Sending a patch proposal after like 40 hours of looking through what
happens and what event we might be missing, im now changing +-40 lines
of code.. And actually not 'really' changing the events requested.. But
rather kinda bringing the old 'previous state' comparison back..

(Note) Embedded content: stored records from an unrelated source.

-- ==== Sys2Proof/Machine/Core.lean ====
section
/-! DEFINITION. The machine behind the host's interface. -/

def Sys2Proof.core : Host.Core :=
  { State := Sys2Proof.Machine.State, Fault := Sys2Proof.Machine.Fault,
    Refusal := Sys2Proof.Machine.Refusal, step := Sys2Proof.Machine.step,
    reset := Sys2Proof.Machine.State.reset }
end

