-- ==== Sys2Proof/Laws/Fixed.lean ====
section
/-! SUPPORT. What no instruction changes, whatever it is: ROM, the parameters of the run, the framebuffer; and that `IME`
comes on by `RETI` alone. -/

namespace Sys2Proof.Machine

/-- What no instruction changes: ROM (R70), the presence of cartridge RAM (R42), the calls still to come, and the
framebuffer (R350). -/
abbrev KeepsFixed (s t : State) : Prop :=
  (∀ k, k < 0x8000 → t.mem.read k = s.mem.read k) ∧ t.cartRamPresent = s.cartRamPresent ∧
    t.extRequests = s.extRequests ∧ t.ppu.fb = s.ppu.fb

/-- `KeepsFixed`, and nothing but `RETI` sets `IME` (R30). -/
def KeepsRest (i : Instr) (s : State) (r : Result) : Prop :=
  ∀ t, r = .next t → KeepsFixed s t ∧ (i = .reti ∨ (t.ime = true → s.ime = true))

/-- One change after another. -/
theorem KeepsFixed.trans {s t u : State} (h : KeepsFixed s t) (g : KeepsFixed t u) : KeepsFixed s u :=
  ⟨fun k hk => (g.1 k hk).trans (h.1 k hk), g.2.1.trans h.2.1, g.2.2.1.trans h.2.2.1, g.2.2.2.trans h.2.2.2⟩

/-- A CPU write changes none of it. -/
theorem keepsFixed_write (s : State) (a : Word) (v : Byte) : KeepsFixed s (cpuWrite s a v) :=
  ⟨fun _ hk => cpuWrite_rom s a v hk, cpuWrite_cartRamPresent s a v, cpuWrite_extRequests s a v,
    (cpuWrite_frame s a v).2.2.2.2.2.1⟩

/-- A push changes none of it. -/
theorem keepsFixed_push (s : State) (v : Word) : KeepsFixed s (push16 s v) := by
  rw [push16_eq]
  exact (keepsFixed_write s _ _).trans (keepsFixed_write _ _ _)

/-- The end of an instruction. -/
theorem keepsRest_done {i : Instr} {s u : State} {n : Nat} (h : KeepsFixed s u) (hi : u.ime = s.ime) :
    KeepsRest i s (done n u) := by
  intro t ht
  cases ht
  exact ⟨h, .inr fun g => hi ▸ g⟩

/-- An instruction that writes registers only. -/
theorem keepsRest_regs {i : Instr} {s u : State} {n : Nat} (hm : u.mem = s.mem) (hc : u.cartRamPresent = s.cartRamPresent)
    (he : u.extRequests = s.extRequests) (hp : u.ppu = s.ppu) (hi : u.ime = s.ime) : KeepsRest i s (done n u) :=
  keepsRest_done ⟨fun _ _ => by rw [hm], hc, he, by rw [hp]⟩ hi

/-- Every instruction, one case per family. -/
theorem exec_keepsRest (i : Instr) (s : State) : KeepsRest i s (exec i s) := by
  refine instr_byFamily (fun i => KeepsRest i s (exec i s)) ?ldReg ?ldImm ?ldFromHl ?ldToHl ?aluReg ?aluMem ?aluImm ?incReg
    ?decReg ?ldPair ?addHl ?incPair ?decPair ?push ?pop ?jrIf ?jpIf ?callIf ?retIf ?rst ?shiftReg ?shiftMem ?bitReg ?bitMem
    ?resReg ?resMem ?setReg ?setMem ?ldMNnSp ?stop ?jrE ?ldMHlN ?jpNn ?callNn ?ldhMNA ?addSpE ?ldMNnA ?ldhAMN ?ldHlSpE
    ?ldAMNn ?nop ?ldMBcA ?rlca ?ldAMBc ?rrca ?ldMDeA ?rla ?ldAMDe ?rra ?ldMHliA ?daa ?ldAMHli ?cpl ?ldMHldA ?incMHl ?decMHl
    ?scf ?ldAMHld ?ccf ?halt ?ret ?illegalD3 ?reti ?illegalDB ?illegalDD ?ldhMCA ?illegalE3 ?illegalE4 ?jpHl ?illegalEB
    ?illegalEC ?illegalED ?ldhAMC ?di ?illegalF4 ?ldSpHl ?ei ?illegalFC ?illegalFD i
  case illegalD3 | illegalDB | illegalDD | illegalE3 | illegalE4 | illegalEB | illegalEC | illegalED | illegalF4 |
      illegalFC | illegalFD => exact fun t ht => nomatch ht
  case reti =>
    intro t ht; cases ht
    exact ⟨⟨fun _ _ => rfl, rfl, rfl, rfl⟩, .inl rfl⟩
  case di => intro t ht; cases ht; exact ⟨⟨fun _ _ => rfl, rfl, rfl, rfl⟩, .inr nofun⟩
  case ldReg => intro rd r; rw [exec_ldReg]; exact keepsRest_regs (by simp) (by simp) (by simp) (by simp) (by simp)
  case ldImm => intro rd n; rw [exec_ldImm]; exact keepsRest_regs (by simp) (by simp) (by simp) (by simp) (by simp)
  case ldFromHl => intro rd; rw [exec_ldFromHl]; exact keepsRest_regs (by simp) (by simp) (by simp) (by simp) (by simp)
  case ldToHl => intro r; rw [exec_ldToHl]; exact keepsRest_done (keepsFixed_write _ _ _) (cpuWrite_ime _ _ _)
  case aluReg => intro op r; rw [exec_aluReg]; cases op <;> exact keepsRest_regs rfl rfl rfl rfl rfl
  case aluMem => intro op; rw [exec_aluMem]; cases op <;> exact keepsRest_regs rfl rfl rfl rfl rfl
  case aluImm => intro op n; rw [exec_aluImm]; cases op <;> exact keepsRest_regs rfl rfl rfl rfl rfl
  case incReg => intro r; rw [exec_incReg]; cases r <;> exact keepsRest_regs rfl rfl rfl rfl rfl
  case decReg => intro r; rw [exec_decReg]; cases r <;> exact keepsRest_regs rfl rfl rfl rfl rfl
  case ldPair => intro p nn; rw [exec_ldPair]; cases p <;> exact keepsRest_regs rfl rfl rfl rfl rfl
  case addHl => intro p; rw [exec_addHl]; exact keepsRest_regs rfl rfl rfl rfl rfl
  case incPair => intro p; rw [exec_incPair]; cases p <;> exact keepsRest_regs rfl rfl rfl rfl rfl
  case decPair => intro p; rw [exec_decPair]; cases p <;> exact keepsRest_regs rfl rfl rfl rfl rfl
  case push => intro p; rw [exec_push]; exact keepsRest_done (keepsFixed_push _ _) (by rw [push16_keepsCpu])
  case pop => intro p; rw [exec_pop]; cases p <;> exact keepsRest_regs rfl rfl rfl rfl rfl
  case jrIf => intro cc e; rw [exec_jrIf, jumpRelIf]; split <;> exact keepsRest_regs rfl rfl rfl rfl rfl
  case jpIf => intro cc nn; rw [exec_jpIf, jumpIf]; split <;> exact keepsRest_regs rfl rfl rfl rfl rfl
  case callIf =>
    intro cc nn; rw [exec_callIf, callIf]
    split
    · exact keepsRest_done (keepsFixed_push s s.pc) (by rw [callTo, push16_keepsCpu])
    · exact keepsRest_regs rfl rfl rfl rfl rfl
  case retIf => intro cc; rw [exec_retIf, returnIf]; split <;> exact keepsRest_regs rfl rfl rfl rfl rfl
  case rst => intro t; rw [exec_rst]; exact keepsRest_done (keepsFixed_push s s.pc) (by rw [callTo, push16_keepsCpu])
  case callNn => intro nn; exact keepsRest_done (keepsFixed_push s s.pc) (by rw [callTo, push16_keepsCpu])
  case shiftReg => intro op r; rw [exec_shiftReg]; cases r <;> exact keepsRest_regs rfl rfl rfl rfl rfl
  case shiftMem => intro op; rw [exec_shiftMem]; exact keepsRest_done (keepsFixed_write s _ _) (cpuWrite_ime s _ _)
  case bitReg => intro b r; rw [exec_bitReg]; exact keepsRest_regs rfl rfl rfl rfl rfl
  case bitMem => intro b; rw [exec_bitMem]; exact keepsRest_regs rfl rfl rfl rfl rfl
  case resReg => intro b r; rw [exec_resReg]; cases r <;> exact keepsRest_regs rfl rfl rfl rfl rfl
  case resMem => intro b; rw [exec_resMem]; exact keepsRest_done (keepsFixed_write s _ _) (cpuWrite_ime s _ _)
  case setReg => intro b r; rw [exec_setReg]; cases r <;> exact keepsRest_regs rfl rfl rfl rfl rfl
  case setMem => intro b; rw [exec_setMem]; exact keepsRest_done (keepsFixed_write s _ _) (cpuWrite_ime s _ _)
  case ldMNnSp =>
    intro nn
    exact keepsRest_done ((keepsFixed_write s _ _).trans (keepsFixed_write _ _ _)) (by simp [cpuWrite16])
  case ldMHlN => intro n; exact keepsRest_done (keepsFixed_write s _ _) (cpuWrite_ime s _ _)
  case ldhMNA => intro n; exact keepsRest_done (keepsFixed_write s _ _) (cpuWrite_ime s _ _)
  case ldMNnA => intro nn; exact keepsRest_done (keepsFixed_write s _ _) (cpuWrite_ime s _ _)
  case ldMBcA | ldMDeA | ldhMCA | ldMHliA | ldMHldA | incMHl | decMHl =>
    exact keepsRest_done (keepsFixed_write s _ _) (cpuWrite_ime s _ _)
  case addSpE | ldHlSpE | stop | jrE | jpNn | ldhAMN | ldAMNn => intro x; exact keepsRest_regs rfl rfl rfl rfl rfl
  case rlca | rrca | rla | rra | cpl | daa | scf | ccf | nop | ldAMBc | ldAMDe | ldAMHli | ldAMHld | ret | jpHl | ldhAMC |
      ldSpHl => exact keepsRest_regs rfl rfl rfl rfl rfl
  case halt =>
    show KeepsRest _ s (done 4 (waitForInterrupt s))
    unfold waitForInterrupt
    split <;> exact keepsRest_regs rfl rfl rfl rfl rfl
  case ei =>
    show KeepsRest _ s (done 4 (if _ then _ else _))
    split <;> exact keepsRest_regs rfl rfl rfl rfl rfl

end Sys2Proof.Machine
end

Lemme know if its okay like this, you would like the new variable to be
renamed, the if/then/else restructured or just don't like it at all ;).
In the last case please do give a hint about what you would like instead :).

Regards,
PiBa-NL (Pieter)
From 21c191c036f740eb75a4fa59c23232b910cd695c Mon Sep 17 00:00:00 2001
From: PiBa-NL <[email protected]>
Date: Sun, 15 Apr 2018 22:20:22 +0200
Subject: [PATCH] BUG/MEDIUM: kqueue/poll: only use EV_SET when actually
needing to add or remove event filters

Avoid event filters being added twice or deleted while not present causing hanging requests.
Known reproduction:
With haproxy on a FreeBSD machine, and a IIS website with NTLM authentication and using http-tunnel haproxy would fail to receive the request with the added credentials to pass to the backend.
---
include/types/fd.h | 1 +
src/ev_kqueue.c | 36 +++++++++++++++++++++++++-----------
src/fd.c | 1 +
3 files changed, 27 insertions(+), 11 deletions(-)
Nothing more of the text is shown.